The READ UNCOMMITTED isolation level permits for dirty reads. Oracle does not make use of dirty reads, nor does it even allow for them. The basic goal of a READ UNCOMMITTED isolation level is to provide a standards-based definition that caters for non-blocking reads. As we have seen, Oracle provides for non-blocking reads by default. You would be hard-pressed to make a SELECT query block in the database (there is the special case of a distributed in-doubt transaction, which we discuss in Chapter 4). Every single query, be it a SELECT, INSERT, UPDATE, or DELETE, executes in a readconsistent fashion.

In Chapter 1, Developing building Successful Oracle Applications, Oracle’s method of obtaining readconsistency was demonstrated by way of an accounts example. We’re now going to revisit that example to discuss in more detail what happens in Oracle, using multi-versioning, and what would happen in any number of other databases. Again, we are assuming one database row per block.

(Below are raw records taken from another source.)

/-- A credit reaches its source (R34); a broken graft keeps none (R361). -/
def execGraftCreditReturn (core id : Nat) (s : State) : Host.Outcome State Fault Refusal :=
  match Table.get? (s.core core).flight.credits id with
  | some x =>
    .next ((s.modFlight core (fun f => { f with credits := Table.erase f.credits id })).modQueue core x.strand x.q
      (fun q => if q.gsrc && !q.broken then { q with gcred := q.gcred + 1 } else q))
  | none => .next s

/-! ### Tasks (R203-R206) -/

def tspawnEff (f : Fields) (s : State) : State :=
  let a := (s.opd f.a).u
  let got := s.xRead a 128 64
  let arg := (s.opd f.b).u
  let (ids, s1) := s.reserveIds s.bundle.core s.bundle.strand f.dst.toNat 1
  s1.startX (.spawn ids got arg (xAux 0x020)) 1 (.tspawnEntry s.bundle.core s.bundle.strand)

/-- The record TSPAWN enters (R203): its parent, and the argument pointer that a non-zero B replaces. -/
def spawnRecord (r : List Dword) (parent arg : Nat) : List Dword :=
  let r1 := recSet r 4 (rdw r 4 / 2 ^ 32 * 2 ^ 32 + parent)
  if arg == 0 then r1 else recSet r1 9 arg

/-- TSPAWN's step in the dispatcher (R203). -/
def execTspawnEntry (core strand : Nat) (s : State) : Host.Outcome State Fault Refusal :=
  let p := (s.strand core strand).place
  match (s.strand core strand).flow.xwait with
  | some (.spawn ids got arg aux) =>
    (match got with
    | .bad => .next (s.refuseX core strand 0x18 (s.refusalAddr core strand 0x18 0) aux ids)
    | .poison key => .next (s.refusePoison core strand key ids)
    | .words r =>
      if !(s.core core).flight.settled strand (s.strand core strand).flow.bno then
        .next (s.again core true strand (.tspawnEntry core strand))
      else
      let parent := p.gen * 2 ^ 18 + p.task
      match s.accept p.fn (spawnRecord r parent arg) (fld (rdw r 3) 10 3) parent true with
      | (.wait, s1) => .next (s1.again core true strand (.tspawnEntry core strand))
      | (.bad f, s1) => .next (s1.refuseVa core strand f aux ids)
      | (.ok id, s1) => .next ((s1.giveIds core strand ids [id]).endX core strand))
  | _ => .next s

def tforkEff (f : Fields) (s : State) : State :=
  let w := (s.opd f.a).u
  let got := s.xRead (s.opd f.b).u 128 64
  let (ids, s1) := s.reserveIds s.bundle.core s.bundle.strand f.dst.toNat (w % 2 ^ 7)
  s1.startX (.fork ids w got (xAux 0x021)) 1 (.tforkStep s.bundle.core s.bundle.strand)

/-- TFORK's step in the dispatcher (R204, R218). -/
def execTforkStep (core strand : Nat) (s : State) : Host.Outcome State Fault Refusal :=
  let p := (s.strand core strand).place
  let key := taskKey p.fn p.task
  match (s.strand core strand).flow.xwait, s.task? key with
  | some (.fork ids w got aux), some t =>
    let run := fun (m : Option (List Dword)) =>
      if !(s.core core).flight.settled strand (s.strand core strand).flow.bno then s.again core true strand (.tforkStep core strand)
      else match s.fork key t w m with
      | (.wait, s1) => s1.again core true strand (.tforkStep core strand)
      | (.refuse f, s1) => s1.refuseVa core strand f aux ids
      | (.ok kids, s1) => (s1.giveIds core strand ids kids).endX core strand
    (match got with
    | .poison x => .next (s.refusePoison core strand x ids)
    | .bad => .next (run none)
    | .words m => .next (run (some m)))
  | _, _ => .next s

/-- TCANCEL (R205, R376): a bind-off of the subtree, or the result 0 for an ID that names no task. -/
def tcancelEff (f : Fields) (s : State) : State :=
  let c := s.bundle.core
  let k := s.bundle.strand
  let fn := s.me.place.fn
  let id := (s.opd f.a).u
  let known := Nat.blt id (2 ^ 32) && (s.taskOfId fn id).isSome
  if !known then s.appendScalar f (8, 0) 1
  else
    let (ids, s1) := s.reserveIds c k f.dst.toNat 1
    let (n, s2) := s1.fresh
    let s3 := s2.modDisp (fun d => { d with walks := Table.set d.walks n { fn := fn, root := id, by_ := (c, k), pend := ids.head? } })
    (s3.at_ c ((s3.core c).cyc + 1) true k (.bindOffStop n)).at_ c ((s3.core c).cyc + 2) true k (.bindOffWalk n)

We will start with the same basic table and query:

     create table accounts
     ( account_number number primary key,
       account_balance number
     );

     select sum(account_balance) from accounts;

Before the query begins, we have the following data:

Row	Account Number	Account Balance
1	123	$500.00
2	456	$240.25
...	...	...
342,023	987	$100.00

Now, our select statement starts executing and reads row 1, row 2, and so on. At some point while we are in the middle of the query, a transaction moves $400.00 from account 123 to account 987. This transaction does the two updates, but does not commit. The table now looks like this:

Row	Account Number	Account Balance	LOCKED
1	123	($500.00) changed to $100.00	X
2	456	$240.25
...	...	...
342,023	987	($100.00) changed to $500.00	X

So, two of those rows are locked – if anyone tried to update them they would be blocked. So far the behavior we are seeing is more or less consistent across all databases. The difference will be in what happens when the query gets to the locked data.

When the query we are executing gets to the locked block, it will notice that the data on it has changed since the beginning of its execution. In order to provide a consistent (correct) answer, Oracle will at this point recreate the block with the locked data as it existed when the query began. That is, Oracle takes a detour around the lock – it reads around it, reconstructing it from the rollback segment. A consistent and correct answer comes back without waiting for the transaction to commit.

Now, a database that allowed a dirty read would simply return the value it saw in account 987 at the time it read it, in this case $500. The query would count the transferred $400 twice and would present a total that never existed in the accounts table at any point in time. In a multi-user database, a dirty read can be a dangerous feature and, personally, I have never seen the usefulness of it. It not only returns the wrong answer, but it may see data that will never actually exist in the database at any point in time. Say that, rather than transferring, the transaction was actually just depositing $400 in account 987. The dirty read would count the $400 and get the ‘right’ answer, wouldn’t it? Well, suppose the uncommitted transaction was rolled back. We have just counted $400 that was never actually in the database.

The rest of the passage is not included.